Black House
"Course he will," Ty croaks. "Oh boy. Suck an elf."
He looks up at his left hand. It would be so easy to yank it back through the oversized shackle if not for the handcuff. He yanks downward several times anyway, but the cuff only clashes against the shackle. The other cuff, the one Burny was reaching for when Ty grabbed his balls, dangles and twitches, making the boy think of the gibbet at this end of Station House Road.
That eye-watering, tooth-rattling buzz suddenly cuts out.
He’s shut it down. Now he’s looking for me in the station, making sure I’m not there. And when he is sure, what then? Does he know about this place? Sure he does.
Ty’s dismay is turning into an icy chill of horror. Burny would deny it. Burny would say that the shack down here in this dry wash was his secret, a place special to him. In his lunatic arrogance, it would never have occurred to him how well that mistaken idea might serve his supposed friend’s purpose.
His mother speaks in Ty’s head again, and this time he’s reasonably sure it really is his mother. You can’t depend on anyone else. They might come in time, but they might not. You have to assume they won’t. You have to get out of this yourself.
But how?
Ty looks at the twisted body of the old man, lying on the bloody dirt with his head almost out the door. The thought of Mr. Munshun tries to intrude, Burny’s friend hurrying down Station House Road even now (or maybe driving in his own E-Z-Go golf cart), wanting to scoop him up and take him to the abbalah. Tyler pushes the image away. It will lead him back to panic, and he can’t afford any more of that. He’s all out of time.

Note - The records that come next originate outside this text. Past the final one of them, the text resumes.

-- ==== Sys2Proof/Tests/Slice0.lean ====
section
/-!
SUPPORT. The model's own tests: for every statement with hypotheses, a concrete
state and operands that meet them, clause by clause (`meets_…`); the smoke test of WellFormed (`refuses_…`); and results
read off the manual's rules and worked examples (`test_…`).
-/

namespace Sys2Proof.Tests
open Sys2Proof Sys2Proof.Machine

set_option Elab.async false

/-- A part in service: rails up, out of reset, image running, every domain ON, host link up, Vault ready, debug open. -/
def up : State :=
  { pins := { porst := true, perst := true, straps := some { dbgEn := true } }
    pwr := { dom := (span 1 14).map (fun d => (d, { state := .on })) }
    boot := { state := .running }
    hif := { linkUp := true, mse := true, bme := true }
    vlt := { state := .ready }
    mem := { stack := (List.range 8).map (fun n => (n, { state := .ready })) }
    ldg := { initDone := true } }

/-- The state with some staged registers of the generation in force. -/
def cfgd (s : State) (l : List (Nat × Word)) : State := { s with stg := { s.stg with gens := [(0, l)] } }

/-- The state with bytes of device memory. -/
def memd (s : State) (a : Nat) (b : List Byte) : State := s.store a b

/-- A part with one issued command, of one stage, and the streams of the stage by key. -/
def job (kind op inst : Nat) (d : List (Nat × Desc)) (w : List Nat := []) (f : Task → Task := id) (g : Stage → Stage := id) (s : State := up) : State :=
  let h : Stage := g { kind := kind, op := op, inst := inst, words := w, nTiles := 1 }
  let x : Task := f { queue := 4095, index := 0, tag := 0, words := w, gen := 0, stages := [h] }
  let str (i : Nat) : Strm := { task := 0, stage := 0, key := (d.getD i (0, {})).1, desc := (d.getD i (0, {})).2 }
  { s with
    que := { s.que with tasks := [(0, some x)], nextTask := 1 }
    str := { strm := (List.range d.length).map (fun i => (i, some (str i))), nextStrm := d.length } }

/-- A task and its stage 0 satisfy a test. -/
def State.hasStage (s : State) (t : Nat) (P : Task → Stage → Bool) : Bool :=
  match s.task t with
  | some x => (match x.stages[0]? with | some g => P x g | none => false)
  | none => false

/-- What `engReady` asks of a first stage. -/
def readyAt (s : State) (kind op : Nat) : Bool :=
  State.hasStage s 0 (fun _ g => decide (g.kind = kind) && decide (g.op = op) && g.res.isNone && s.instRuns g.inst && s.mayWork g.inst 0 && s.parReady 0 g)

theorem ready_of {s : State} {kind op : Nat} (h : readyAt s kind op = true) : ∃ x g, s.engReady 0 0 kind op x g := by
  unfold readyAt State.hasStage at h
  split at h
  · rename_i x hx
    split at h
    · rename_i g hg
      simp only [Bool.and_eq_true, decide_eq_true_eq, Option.isNone_iff_eq_none] at h
      obtain ⟨⟨⟨⟨⟨h1, h2⟩, h3⟩, h4⟩, h5⟩, h6⟩ := h
      exact ⟨x, g, hx, hg, h1, h2, h3, h4, h5, h6, by simp⟩
    · simp at h
  · simp at h

/-- Sixty-four bytes from 0x1000 on. -/
def line : Desc := { start := 0x1000, strides := [1], counts := [64], elem := 1 }

/-! ### Statements: the frame of the block, registers, staging, resets -/

theorem meets_StepIdle : State.reset.pending = [] ∧ State.reset.mainRunning = false := by decide

theorem meets_QueueFifo : ∃ t, step { up with pending := [.droop 3, .bypass] } = .next t := ⟨_, rfl⟩

theorem meets_StepKeepsCanonical : State.reset.canonical ∧ ∃ t, step State.reset = .next t :=
  ⟨by simp [State.canonical, State.reset, Mem.wf, tsorted, twf], _, rfl⟩

theorem meets_OutputsStand : ∃ t, step State.reset = .next t := ⟨_, rfl⟩

theorem meets_FusesNeverClear : ∃ t, step { up with pending := [.lockDebug true] } = .next t := ⟨_, rfl⟩

theorem meets_AccessRule : 0x10 < barSize ∧ up.pathUp .host = true ∧ ¬ ((2 = 4 ∨ 2 = 8) ∧ 0x10 % 2 = 0) ∧
    ¬ ((8 = 4 ∨ 8 = 8) ∧ 0x3FFFFFC % 8 = 0) ∧ 0x3FFFFFC < barSize ∧ 0x3FFFFFC % 4 = 0 ∧
    (up.barRead .host 0x10 8).2.isSome = true ∧
    (({ up with azm := { jobs := [([], [])] } }).barRead .host 0x838 8).2 = none := by decide +kernel

theorem meets_RegisterWrites : bPWR + 0x20 < barSize ∧ up.unclaimed .debug = false ∧ aligned (bPWR + 0x20) 4 = true ∧
    up.wgate .debug 0x38 = true ∧ regFam 0x38 = none ∧
    (∃ a f, up.wgate .debug a = true ∧ a < bVLT ∧ regFam a = some f ∧ f.typ = .rw) ∧
    (∃ a f, up.wgate .debug a = true ∧ regFam a = some f ∧ f.typ = .event) ∧ State.reset.wgate .debug 0 = false :=
  ⟨by decide, by decide, by decide, by decide +kernel, by decide +kernel,
   ⟨0x30, _, by decide +kernel, by decide, rfl, by decide +kernel⟩,
   ⟨bSTG + 0x40, _, by decide +kernel, rfl, by decide +kernel⟩, by decide +kernel⟩

theorem meets_StagedWrites : 0x204000 % 4 = 0 ∧ up.wgate .host 0x204000 = true ∧ stMask 0x204000 ≠ 0 ∧ stFixed 0x204000 = false ∧
    up.stg.state = .idle ∧ up.stg.owner = none ∧ up.stg.set.length < 16384 ∧
    (∃ x : State, x.stg.set.length = 16384 ∧ tget none x.stg.set 0x204000 = none) ∧
    (∃ q : Path, ({ up with stg := { owner := some .debug } } : State).stg.owner = some q ∧ q ≠ .host) :=
  ⟨by decide, by decide +kernel, by decide +kernel, by decide +kernel, rfl, rfl, by decide,
   ⟨{ stg := { set := List.replicate 16384 (0x204004, some 0) } }, List.length_replicate,
     (by have h : ∀ n, tget none (List.replicate n (0x204004, (some 0 : Option Half))) 0x204000 = none := by
           intro n; induction n with
           | zero => rfl
           | succ n ih => simpa [List.replicate_succ, tget] using ih
         exact h 16384)⟩, .debug, rfl, by decide⟩

theorem meets_BusySetDiscards : ({ up with stg := { state := .wait } } : State).stg.state = .wait ∧
    up.wgate .host (0x204000 - 0x204000 % 8) = true ∧ stMask 0x204000 ≠ 0 ∧ stFixed 0x204000 = false ∧ up.wgate .host bSTG = true ∧
    up.wgate .host (bSTG + 8) = true ∧ 0x204000 % 4 = 0 := by decide +kernel

theorem meets_RegisterReads : 0x38 < barSize ∧ up.unclaimed .debug = false ∧ up.pathUp .debug = true ∧ aligned 0x38 8 = true ∧
    (up.barRead .debug 0x38 8).2.isSome = true ∧ regFam 0x38 = none ∧ pairWord 0x38 = false ∧ up.azmWaits 0x38 = false ∧
    up.fromShadow .debug 0x3C = false ∧ up.powered (regDom 0x38) = true ∧ regFam (bSTG + 0x40) ≠ none ∧ (bSTG + 0x40) % 8 = 0 ∧
    pairWord (bSTG + 0x40) = false ∧ up.azmWaits (bSTG + 0x40) = false ∧ up.powered (regDom (bSTG + 0x40)) = true ∧
    ({ up with shDbg := some (bSTG + 0x40, 7) } : State).shadow .debug = some (bSTG + 0x40, 7) := by decide +kernel

theorem meets_ResetPins : State.reset.pins.sby = true ∧ State.reset.pins.porst = false ∧ State.reset.railUp = true ∧ up.bootRuns = true ∧
    up.powered 1 = true ∧ up.boot.flBusy = none ∧ ({ up with pins := { up.pins with warmDrain := true } } : State).pins.warmDrain = true ∧
    (up.pins.straps.getD {}).test.val = 0 ∧ up.domOn 1 = true ∧ ({ up with hif := {} } : State).hif.linkUp = false ∧
    tget false up.clk.lost 1 = false ∧ ({ up with hif := { training := true } } : State).hif.training = true ∧ up.pins.perst = true ∧
    64 ∈ [16, 32, 64] ∧ 16 ∈ [4, 8, 16] := by decide +kernel

/-- An island that runs at code 60 under a configuration with f_min 40, f_max 80, v_max 100 and slack target 8. -/
def isl15 (i : Island) (ctl : Nat := 0) : State :=
  (cfgd up [(bCLK + 0x100, 0x640032), (rIslCfg 15, BitVec.ofNat 64 (put 80 24 8 + put 40 16 8 + put 100 8 8 + put ctl 6 2 + 8))]).setIsl 15 i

"I can’t reach him," Ty says. "If the key’s in his pocket, I’m finished. Case closed, game over, zip up your f — "
His eye happens on something lying on the floor. It’s the sack the old man was carrying. The one with the cap in it. And the handcuffs.
If the handcuffs were in it, maybe the key’s in there, too.
Ty reaches forward with his left foot, stretching as far as he can. It’s no good. He can’t quite reach the bag. He’s at least four inches short. Four inches short and Mr. Munshun is coming, coming.
Ty can almost smell him.
Doc shrieks and shrieks, distantly aware that the others are shouting at him to stop, it’s all right, there’s nothing to be afraid of, distantly aware that he is hurting his throat, probably making it bleed. Those things don’t matter. What matters is that when Hollywood swung open the front door of Black House, he exposed the official greeter.
The official greeter is Daisy Temperly, Doc’s brown-eyed girl. She’s wearing a pretty pink dress. Her skin is pale as paper, except on the right side of her forehead, where a flap of skin falls down, exposing the red skull beneath.
"Come in, Doc," Daisy says. "We can talk about how you killed me. And you can sing. You can sing to me." She smiles. The smile becomes a grin. The grin exposes a mouthful of bulging vampire teeth. "You can sing to me forever."
Doc takes a blunder-step backward, turns to flee, and that is when Jack grabs him and shakes him. Doc Amberson is a hefty fellow — two-sixty out of the shower, more like two-eighty when dressed in full Road Warrior regalia as he is now — but Jack shakes him easily, snapping the big man’s head back and forth. Doc’s long hair flops and flies.
"They’re all illusions," Jack says. "Picture-shows designed to keep out unwanted guests like us. I don’t know what you saw, Doc, but it’s not there."
Doc looks cautiously past Jack’s shoulder. For a moment he sees a pink, diminishing whirl — it’s like the coming of the devil dog, only backward — and then it’s gone. He looks up at Jack. Tears are rolling slowly down his sunburned face.
"I didn’t mean to kill her," he says. "I loved her. But I was tired that night. Very tired. Do you know about being tired, Hollywood?"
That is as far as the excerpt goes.